J Biomed Mater Res A. 2010 Sep 1;94(3):683-7. doi: 10.1002/jbm.a.32682.
The effect of polymorphonuclear leukocytes (PMNs) on the subsequent chronic phase macrophage-mediated foreign body reaction has not been previously investigated. Furthermore, while monocyte/macrophage-produced cytokines such as GM-CSF, G-CSF, or IL-1beta have been shown to increase PMN survival in vitro, few studies have examined the impact of directly cocultured monocytes/macrophages on PMN viability. To this end, we used our established in vitro system of interleukin (IL)-4-induced monocyte-derived macrophage fusion to examine the role of PMNs in the subsequent foreign body reaction. Monocytes were directly cultured with PMNs for 3 days before the addition of IL-4 to induce monocyte-derived macrophage fusion to facilitate foreign body giant cell (FBGC) formation by days 7 and 10 of culture. Optical microscopy was used to quantitatively determine adherent monocyte density, percent macrophage fusion, and FBGC density. A colorimetric MTT assay was used to assess PMN viability for direct cocultures of monocytes/macrophages and PMNs. Our results strongly suggest that the presence of PMNs inhibit IL-4-induced macrophage fusion and FBGC formation. Additionally, our findings demonstrate that cocultures containing PMNs and monocytes/macrophages increases PMN survival with respect to PMN-only cultures in vitro.

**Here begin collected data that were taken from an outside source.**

/-! Send rings and windows. -/
def winBusy : State := setB { r0 with pkg := { r0.pkg with link := { r0.pkg.link with inval := some (some 5), wins := [(5, [1]), (6, [2])] } } } fZwinStatusBusy pgZwin true
/-- Obligations.RingsSendAndWindowsReceive, clause 1.1. -/
theorem witness_zwinInval_busy : running winBusy = true ∧ accepted winBusy pgZwin 4
    ∧ getB winBusy fZwinStatusBusy pgZwin = true := by
  unfold accepted; decide +kernel
/-- Obligations.RingsSendAndWindowsReceive, clause 1.2. -/
theorem witness_zwinInval : running r0 = true ∧ accepted r0 pgZwin 4 ∧ getB r0 fZwinStatusBusy pgZwin = false := by
  unfold accepted; decide +kernel
/-- Obligations.RingsSendAndWindowsReceive, clause 2. -/
theorem witness_zwinInvalDone : running winBusy = true ∧ winBusy.pkg.link.inval = some (some 5) := by
  decide +kernel
def r63 : Fin 64 := 63
/-- A ring of span 1 that is served, with descriptors in flight. -/
def ringOn (l : List SendDesc) : State :=
  putRing (setF (setB (setF r0 fZringCfgSizeLog2 (pgZring 1) 5 63) fZringCfgEnable (pgZring 1) true 63) fZringStateState (pgZring 1) 1 63) 127 l
/-- Obligations.RingsSendAndWindowsReceive, clause 3. -/
theorem witness_zringEnable : running (ringOn [{ words := [], started := true, released := false, item := 0, gone := false : SendDesc }, { words := [], started := false, released := false, item := 0, gone := false : SendDesc }]) = true
    ∧ spanDown (ringOn [{ words := [], started := true, released := false, item := 0, gone := false : SendDesc }, { words := [], started := false, released := false, item := 0, gone := false : SendDesc }]) sp1.val = false
    ∧ accepted (ringOn [{ words := [], started := true, released := false, item := 0, gone := false : SendDesc }, { words := [], started := false, released := false, item := 0, gone := false : SendDesc }]) (pgZring sp1.val) 4 := by
  unfold accepted; decide +kernel
/-- Obligations.RingsSendAndWindowsReceive, clause 4.1. -/
theorem witness_sendDescPosted_off : running r0 = true
    ∧ (ringRuns r0 sp1.val r63.val = false ∨ 16 ≤ (getRing r0 (64 * sp1.val + r63.val)).length) := by
  decide +kernel
/-- A WRITE descriptor, SEQ 0: 32 bytes by window 2 to package 7. -/
def sdWr : List Nat := [2 ^ 24 * 7 + 2 ^ 32 * 7, 2, 0, 64, 32, 1] ++ List.replicate 10 0
def descIn (da : Nat) (w : List Nat) (s : State) : State := daWrite s da (w.flatMap (leBytes 8)) []
def posted (seq : Nat) : State :=
  descIn 4096 ((sdWr.headD 0 + seq) :: sdWr.drop 1) (setF (ringOn []) fZringBaseBase (pgZring 1) 1 63)
/-- Obligations.RingsSendAndWindowsReceive, clause 4.2.1. -/
theorem witness_sendDescPosted : running (posted 0) = true ∧ ringRuns (posted 0) sp1.val r63.val = true
    ∧ (getRing (posted 0) (64 * sp1.val + r63.val)).length < 16
    ∧ ringSlot (posted 0) (sp1.val) (r63.val) (getF (posted 0) fZringStateHead (pgZring sp1.val) r63.val + (getRing (posted 0) (64 * sp1.val + r63.val)).length) = (some sdWr, (ringSlot (posted 0) 1 63 0).snd)
    ∧ sdSeq sdWr = (getF (posted 0) fZringStateHead (pgZring sp1.val) r63.val + (getRing (posted 0) (64 * sp1.val + r63.val)).length) % 65536 := by
  decide +kernel
/-- Obligations.RingsSendAndWindowsReceive, clause 4.2.2. -/
theorem witness_sendDescPosted_other : running (posted 1) = true ∧ ringRuns (posted 1) sp1.val r63.val = true
    ∧ (getRing (posted 1) (64 * sp1.val + r63.val)).length < 16
    ∧ ringSlot (posted 1) (sp1.val) (r63.val) (getF (posted 1) fZringStateHead (pgZring sp1.val) r63.val + (getRing (posted 1) (64 * sp1.val + r63.val)).length) = (some ((ringSlot (posted 1) 1 63 0).fst.getD []), (ringSlot (posted 1) 1 63 0).snd)
    ∧ (sdSeq ((ringSlot (posted 1) 1 63 0).fst.getD []) ≠ (getF (posted 1) fZringStateHead (pgZring sp1.val) r63.val + (getRing (posted 1) (64 * sp1.val + r63.val)).length) % 65536) := by
  decide +kernel
/-- A SIGNAL descriptor to package 7. -/
def sdSig (pkg : Nat) : List Nat := [2 * 2 ^ 16 + 2 ^ 24 + 2 ^ 25 * 6 + 2 ^ 32 * pkg, 0, 0, 0, 0, 9] ++ List.replicate 10 0
def dNew (w : List Nat) : SendDesc := ⟨w, false, false, 0, false⟩
def sendS : State := setF (setF (setB (ringOn [dNew (sdSig 7), dNew sdWr]) fZrouteEntryValid pgZroute true 7) fZrouteEntryPrimary pgZroute 16 7) fZlStatusState (pgZl 4) 5
/-- Obligations.RingsSendAndWindowsReceive, clause 4.4.1. -/
theorem witness_sendDescStart : running sendS = true ∧ lostSeq sendS (64 * sp1.val + r63.val) = none
    ∧ sendDescStartReady sp1 r63 sendS = true
    ∧ nextDesc (getRing sendS (64 * sp1.val + r63.val)) = some (dNew (sdSig 7), 0)
    ∧ sendDesc (sp1.val) (r63.val) (dNew (sdSig 7)).words sendS = (SendEnd.ok, (sendDesc 1 63 (sdSig 7) sendS).snd) := by
  decide +kernel
def sendN : State := ringOn [dNew (sdSig 8)]
/-- Obligations.RingsSendAndWindowsReceive, clause 4.4.2. -/
theorem witness_sendDescStart_noRoute : running sendN = true ∧ lostSeq sendN (64 * sp1.val + r63.val) = none
    ∧ sendDescStartReady sp1 r63 sendN = true
    ∧ nextDesc (getRing sendN (64 * sp1.val + r63.val)) = some (dNew (sdSig 8), 0)
    ∧ sendDesc (sp1.val) (r63.val) (dNew (sdSig 8)).words sendN = (SendEnd.code 67, (sendDesc 1 63 (sdSig 8) sendN).snd)
    ∧ (SendEnd.code 67 ≠ SendEnd.ok) := by
  decide +kernel
/-- A descriptor that a journaled item's commit has not yet released. -/
def dHeld (w : List Nat) : SendDesc := { dNew w with item := 5 }
/-- Obligations.RingsSendAndWindowsReceive, clause 4.5. -/
theorem witness_sendDescStart_held : running (ringOn [dHeld (sdSig 8)]) = true
    ∧ lostSeq (ringOn [dHeld (sdSig 8)]) (64 * sp1.val + r63.val) = none
    ∧ nextDesc (getRing (ringOn [dHeld (sdSig 8)]) (64 * sp1.val + r63.val)) = some (dHeld (sdSig 8), 0)
    ∧ (dHeld (sdSig 8)).released = false ∧ ((dHeld (sdSig 8)).item ≠ 0) := by
  decide +kernel
/-- A committed descriptor of SEQ `seq` was lost in a port failure; its slot holds the SIGNAL descriptor of SEQ 0. -/
def lostS (seq : Nat) (pois : List Nat) : State :=
  let s := descIn 4096 (sdSig 7) (setF (setF (setF (setB (ringOn []) fZrouteEntryValid pgZroute true 7) fZrouteEntryPrimary pgZroute 16 7) fZlStatusState (pgZl 4) 5) fZringBaseBase (pgZring 1) 1 63)
  { s with memo := { s.memo with poison := pois }, pkg := { s.pkg with link := { s.pkg.link with lost := [(127, seq)] } } }
/-- The same without the loss. -/
def unlost (s : State) : State := { s with pkg := { s.pkg with link := { s.pkg.link with lost := s.pkg.link.lost.filter (· ≠ (64 * 1 + 63, (lostSeq s 127).getD 0)) } } }
def slotV (pois : List Nat) : Option (List Nat) × State := ringSlot (unlost (lostS 0 pois)) 1 63 0
/-- Obligations.RingsSendAndWindowsReceive, clause 4.3.1, alternative 1. -/
theorem witness_lost_poisoned : running (lostS 0 [128]) = true ∧ ringRuns (lostS 0 [128]) sp1.val r63.val = true
    ∧ lostSeq (lostS 0 [128]) (64 * sp1.val + r63.val) = some 0
    ∧ ringSlot
    { (lostS 0 [128]) with pkg :=
        have __src := (lostS 0 [128]).pkg;
        { __src with link :=
            have __src := (lostS 0 [128]).pkg.link;
            { __src with lost := List.filter (fun x => decide (x ≠ (64 * sp1.val + r63.val, 0))) (lostS 0 [128]).pkg.link.lost } } }
    (sp1.val) (r63.val) 0 =
  slotV [128]
    ∧ (slotV [128]).fst = none := by
  decide +kernel
/-- Obligations.RingsSendAndWindowsReceive, clause 4.3.2. -/
theorem witness_lost_again : running (lostS 0 []) = true ∧ ringRuns (lostS 0 []) sp1.val r63.val = true
    ∧ lostSeq (lostS 0 []) (64 * sp1.val + r63.val) = some 0
    ∧ ringSlot
    { (lostS 0 []) with pkg :=
        have __src := (lostS 0 []).pkg;
        { __src with link :=
            have __src := (lostS 0 []).pkg.link;
            { __src with lost := List.filter (fun x => decide (x ≠ (64 * sp1.val + r63.val, 0))) (lostS 0 []).pkg.link.lost } } }
    (sp1.val) (r63.val) 0 =
  slotV []
    ∧ (slotV []).fst = some (sdSig 7) ∧ sdSeq (sdSig 7) = 0
    ∧ sendDesc (sp1.val) (r63.val) (sdSig 7) (slotV []).snd = (SendEnd.ok, (sendDesc 1 63 (sdSig 7) (slotV []).snd).snd) := by
  decide +kernel
def dDone (w : List Nat) : SendDesc := ⟨w, true, false, 0, false⟩
/-- Obligations.RingsSendAndWindowsReceive, clause 4.6. -/
theorem witness_sendDescComplete : running (ringOn [dDone (sdSig 8), dNew sdWr]) = true
    ∧ getRing (ringOn [dDone (sdSig 8), dNew sdWr]) (64 * sp1.val + r63.val) = [dDone (sdSig 8), dNew sdWr]
    ∧ (dDone (sdSig 8)).started = true := by
  decide +kernel
/-- A packet of a type for this package from package 9, by window 2, with one unit. -/
def pkTo (ty units : Nat) : Pkt := mkHead ty 0 0 9 units 2 6 127 3 16 0 0 0 :: ((if ty = 2 then [0] else []) ++ List.replicate units 5)
/-- The window entry: any source, write, reduce; context 20, span 1, core 2, one page at 8192. -/
def winEnt : List Nat := [1 + 4 + 8 + 2 ^ 4 * 20 + 2 ^ 16 * 1 + 2 ^ 19 * 2 + 2 ^ 33, 8192, 4096, 0]
def sl20 : Slot := { emptySlot with ctx := some 20, part := newPart }
def rxS (k : Pkt) (e : List Nat) : State :=
  putSlot (putZl { r0 with pkg := { r0.pkg with link := { r0.pkg.link with wins := [(2, e)] } } } p3 { newZlPort with rx := [(4, k)] }) (slotKey 1 2 0) sl20
def dupS : State := { rxS (pkTo 3 0) winEnt with ho := { r0.ho with receipts := [⟨9, 127, 3, 16, 0⟩] } }
/-- Obligations.RingsSendAndWindowsReceive, clause 5.1. -/
theorem witness_receipt_dup : running dupS = true
    ∧ (Instr.sig p3, 3) ∈ [(Instr.wr p3, 1), (Instr.red p3, 2), (Instr.sig p3, 3)]
    ∧ consumable (p3.val) 3 dupS = some (4, pkTo 3 0) ∧ receiptHas dupS (4, pkTo 3 0).snd = true := by
  decide +kernel
def noRoom : State := setF (setB { rxS (pkTo 3 0) winEnt with ho := { r0.ho with receipts := List.replicate 2 ⟨8, 127, 3, 16, 0⟩ } } fJrnlCtrlEnable pgJrnl true) fJrnlRcptSizeLog2 pgJrnl 1
/-- Obligations.RingsSendAndWindowsReceive, clause 5.2. -/
theorem witness_receipt_full : running noRoom = true
    ∧ (Instr.sig p3, 3) ∈ [(Instr.wr p3, 1), (Instr.red p3, 2), (Instr.sig p3, 3)]
    ∧ consumable (p3.val) 3 noRoom = some (4, pkTo 3 0) ∧ receiptHas noRoom (4, pkTo 3 0).snd = false
    ∧ receiptRoom noRoom = false := by
  decide +kernel
/-- What a port reads of window 2. -/
def rxZ (k : Pkt) : State := { rxS k [] with pkg := { (rxS k []).pkg with link := { (rxS k []).pkg.link with wins := [] } } }
def winZ (k : Pkt) : List Nat × State := winEntry (rxTake (rxZ k) p3 (4, k)) 2
/-- Obligations.RingsSendAndWindowsReceive, clause 5.3.1. -/
theorem witness_packet_refused : running (rxZ (pkTo 1 1)) = true
    ∧ (Instr.wr p3, 1) ∈ [(Instr.wr p3, 1), (Instr.red p3, 2), (Instr.sig p3, 3)]
    ∧ consumable (p3.val) 1 (rxZ (pkTo 1 1)) = some (4, pkTo 1 1)
    ∧ receiptHas (rxZ (pkTo 1 1)) (4, pkTo 1 1).snd = false ∧ receiptRoom (rxZ (pkTo 1 1)) = true
    ∧ winEntry (rxTake (rxZ (pkTo 1 1)) p3.val (4, pkTo 1 1)) (pkWin (4, pkTo 1 1).snd) = ((winZ (pkTo 1 1)).fst, (winZ (pkTo 1 1)).snd)
    ∧ (refuseReason (winZ (pkTo 1 1)).snd (winZ (pkTo 1 1)).fst (4, pkTo 1 1).snd ≠ 0) := by
  decide +kernel
def rxM (k : Pkt) : State := daWrite (rxZ k) 64 (winEnt.flatMap (leBytes 8)) []
def winM (k : Pkt) : List Nat × State := winEntry (rxTake (rxM k) p3 (4, k)) 2
/-- Obligations.RingsSendAndWindowsReceive, clause 5.3.2. -/
theorem witness_packet_sig : running (rxM (pkTo 3 0)) = true
    ∧ (Instr.sig p3, 3) ∈ [(Instr.wr p3, 1), (Instr.red p3, 2), (Instr.sig p3, 3)]
    ∧ consumable (p3.val) 3 (rxM (pkTo 3 0)) = some (4, pkTo 3 0)
    ∧ receiptHas (rxM (pkTo 3 0)) (4, pkTo 3 0).snd = false ∧ receiptRoom (rxM (pkTo 3 0)) = true
    ∧ winEntry (rxTake (rxM (pkTo 3 0)) p3.val (4, pkTo 3 0)) (pkWin (4, pkTo 3 0).snd) = ((winM (pkTo 3 0)).fst, (winM (pkTo 3 0)).snd)
    ∧ refuseReason (winM (pkTo 3 0)).snd (winM (pkTo 3 0)).fst (4, pkTo 3 0).snd = 0
    ∧ noStaged (winM (pkTo 3 0)).snd = true := by
  decide +kernel
/-- Obligations.RingsSendAndWindowsReceive, clause 5.3.2. -/
theorem witness_packet_wr : running (rxM (pkTo 1 1)) = true
    ∧ (Instr.wr p3, 1) ∈ [(Instr.wr p3, 1), (Instr.red p3, 2), (Instr.sig p3, 3)]
    ∧ consumable (p3.val) 1 (rxM (pkTo 1 1)) = some (4, pkTo 1 1)
    ∧ receiptHas (rxM (pkTo 1 1)) (4, pkTo 1 1).snd = false ∧ receiptRoom (rxM (pkTo 1 1)) = true
    ∧ winEntry (rxTake (rxM (pkTo 1 1)) p3.val (4, pkTo 1 1)) (pkWin (4, pkTo 1 1).snd) = ((winM (pkTo 1 1)).fst, (winM (pkTo 1 1)).snd)
    ∧ refuseReason (winM (pkTo 1 1)).snd (winM (pkTo 1 1)).fst (4, pkTo 1 1).snd = 0
    ∧ noStaged (winM (pkTo 1 1)).snd = true := by
  decide +kernel
/-- Obligations.RingsSendAndWindowsReceive, clause 5.3.2. -/
theorem witness_packet_red : running (rxM (pkTo 2 1)) = true
    ∧ (Instr.red p3, 2) ∈ [(Instr.wr p3, 1), (Instr.red p3, 2), (Instr.sig p3, 3)]
    ∧ consumable (p3.val) 2 (rxM (pkTo 2 1)) = some (4, pkTo 2 1)
    ∧ receiptHas (rxM (pkTo 2 1)) (4, pkTo 2 1).snd = false ∧ receiptRoom (rxM (pkTo 2 1)) = true
    ∧ winEntry (rxTake (rxM (pkTo 2 1)) p3.val (4, pkTo 2 1)) (pkWin (4, pkTo 2 1).snd) = ((winM (pkTo 2 1)).fst, (winM (pkTo 2 1)).snd)
    ∧ refuseReason (winM (pkTo 2 1)).snd (winM (pkTo 2 1)).fst (4, pkTo 2 1).snd = 0
    ∧ noStaged (winM (pkTo 2 1)).snd = true := by
  decide +kernel
def pkErr (r : Nat) : Pkt := [mkHead 4 0 0 9 0 0 0 127 3 r 0 0 0]
def errS (r : Nat) : State := putZl (ringOn [dNew sdWr, dDone sdWr]) p3 { newZlPort with rx := [(4, pkErr r)] }
/-- Obligations.RingsSendAndWindowsReceive, clause 6.1. -/
theorem witness_err_orphan : running (errS 5) = true ∧ consumable (p3.val) 4 (errS 5) = some (4, pkErr 5)
    ∧ bits (pkHead (4, pkErr 5).snd) 78 8 = 5 := by
  decide +kernel
/-- Obligations.RingsSendAndWindowsReceive, clause 6.2. -/
theorem witness_err_halts : running (errS 2) = true ∧ consumable (p3.val) 4 (errS 2) = some (4, pkErr 2)
    ∧ (bits (pkHead (4, pkErr 2).snd) 78 8 ≠ 5) := by
  decide +kernel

多形核白细胞 (PMN) 对随后的慢性期巨噬细胞介导的异物反应的影响尚未被研究过。此外,虽然单核细胞/巨噬细胞产生的细胞因子,如 GM-CSF、G-CSF 或 IL-1β,已被证明可以增加体外 PMN 的存活率,但很少有研究检查直接共培养的单核细胞/巨噬细胞对 PMN 活力的影响。为此,我们使用我们已建立的白细胞介素 (IL)-4 诱导的单核细胞衍生的巨噬细胞融合的体外系统,来研究 PMN 在随后的异物反应中的作用。在添加 IL-4 以诱导单核细胞衍生的巨噬细胞融合从而促进培养第 7 天和第 10 天的异物巨细胞 (FBGC) 形成之前,将单核细胞直接与 PMN 共培养 3 天。光学显微镜用于定量测定粘附的单核细胞密度、巨噬细胞融合百分比和 FBGC 密度。比色 MTT 测定法用于评估单核细胞/巨噬细胞和 PMN 的直接共培养物中的 PMN 活力。我们的研究结果强烈表明 PMN 的存在抑制了 IL-4 诱导的巨噬细胞融合和 FBGC 形成。此外,我们的发现表明,与仅含 PMN 的培养物相比,含有 PMN 和单核细胞/巨噬细胞的共培养物增加了 PMN 的体外存活率。